● **What you are asked to do**
Below are the lines to check; count those holding the string "positivity" and give only the number.

Source records
-- ==== Sys2Proof/Laws/Fields.lean ====
section
/-! SUPPORT. Laws of bit fields. -/

namespace Sys2Proof.Machine

theorem fld_eq (x lo w : Nat) : fld x lo w = x / 2 ^ lo % 2 ^ w := by rw [fld, Nat.shiftRight_eq_div_pow]

theorem fld_testBit (x lo w i : Nat) : (fld x lo w).testBit i = (decide (i < w) && x.testBit (lo + i)) := by
  rw [fld, Nat.testBit_mod_two_pow, Nat.testBit_shiftRight]

theorem setFld_eq (x lo w v : Nat) :
    setFld x lo w v = 2 ^ lo * (2 ^ w * (x / 2 ^ lo / 2 ^ w) + v % 2 ^ w) + x % 2 ^ lo := by
  rw [setFld, fld_eq, Nat.shiftLeft_eq, Nat.shiftLeft_eq]
  have h1 : x = 2 ^ lo * (x / 2 ^ lo) + x % 2 ^ lo := (Nat.div_add_mod x (2 ^ lo)).symm
  have h2 : x / 2 ^ lo = 2 ^ w * (x / 2 ^ lo / 2 ^ w) + x / 2 ^ lo % 2 ^ w := (Nat.div_add_mod _ _).symm
  generalize x / 2 ^ lo / 2 ^ w = c at h2 ⊢
  generalize x / 2 ^ lo % 2 ^ w = b at h2 ⊢
  generalize x % 2 ^ lo = l at h1 ⊢
  rw [h2] at h1
  rw [Nat.mul_add] at h1 ⊢
  rw [Nat.mul_comm b, Nat.mul_comm (v % 2 ^ w)]
  omega

/-- A field that is set reads as its value, and every other bit as before. -/
theorem setFld_testBit (x lo w v i : Nat) :
    (setFld x lo w v).testBit i = if lo ≤ i ∧ i < lo + w then v.testBit (i - lo) else x.testBit i := by
  rw [setFld_eq, Nat.testBit_two_pow_mul_add _ (Nat.mod_lt _ (by positivity))]
  by_cases h1 : i < lo
  · rw [if_pos h1, if_neg (by omega), Nat.testBit_mod_two_pow]; simp [h1]
  · rw [if_neg h1, Nat.testBit_two_pow_mul_add _ (Nat.mod_lt _ (by positivity))]
    by_cases h2 : i - lo < w
    · rw [if_pos h2, if_pos (by omega), Nat.testBit_mod_two_pow]; simp [h2]
    · rw [if_neg h2, if_neg (by omega), Nat.testBit_div_two_pow, Nat.testBit_div_two_pow]
      congr 1; omega

theorem fld_setFld_same {x lo w v a k : Nat} (h : a + k ≤ w) : fld (setFld x lo w v) (lo + a) k = fld v a k := by
  apply Nat.eq_of_testBit_eq; intro i
  rw [fld_testBit, fld_testBit, setFld_testBit]
  by_cases hi : i < k
  · rw [if_pos (by omega)]; simp only [hi, decide_true, Bool.true_and]; congr 1; omega
  · simp [hi]

theorem fld_setFld_other {x lo w v a k : Nat} (h : a + k ≤ lo ∨ lo + w ≤ a) : fld (setFld x lo w v) a k = fld x a k := by
  apply Nat.eq_of_testBit_eq; intro i
  rw [fld_testBit, fld_testBit, setFld_testBit]
  by_cases hi : i < k
  · rw [if_neg (by omega)]
  · simp [hi]

theorem bitAt_setFld_same {x lo w v a : Nat} (h : a < w) : bitAt (setFld x lo w v) (lo + a) = bitAt v a := by
  rw [bitAt, setFld_testBit, if_pos (by omega), bitAt]; congr 1; omega

theorem bitAt_setFld_other {x lo w v a : Nat} (h : a < lo ∨ lo + w ≤ a) : bitAt (setFld x lo w v) a = bitAt x a := by
  rw [bitAt, setFld_testBit, if_neg (by omega), bitAt]

end Sys2Proof.Machine
end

● **The answer**
2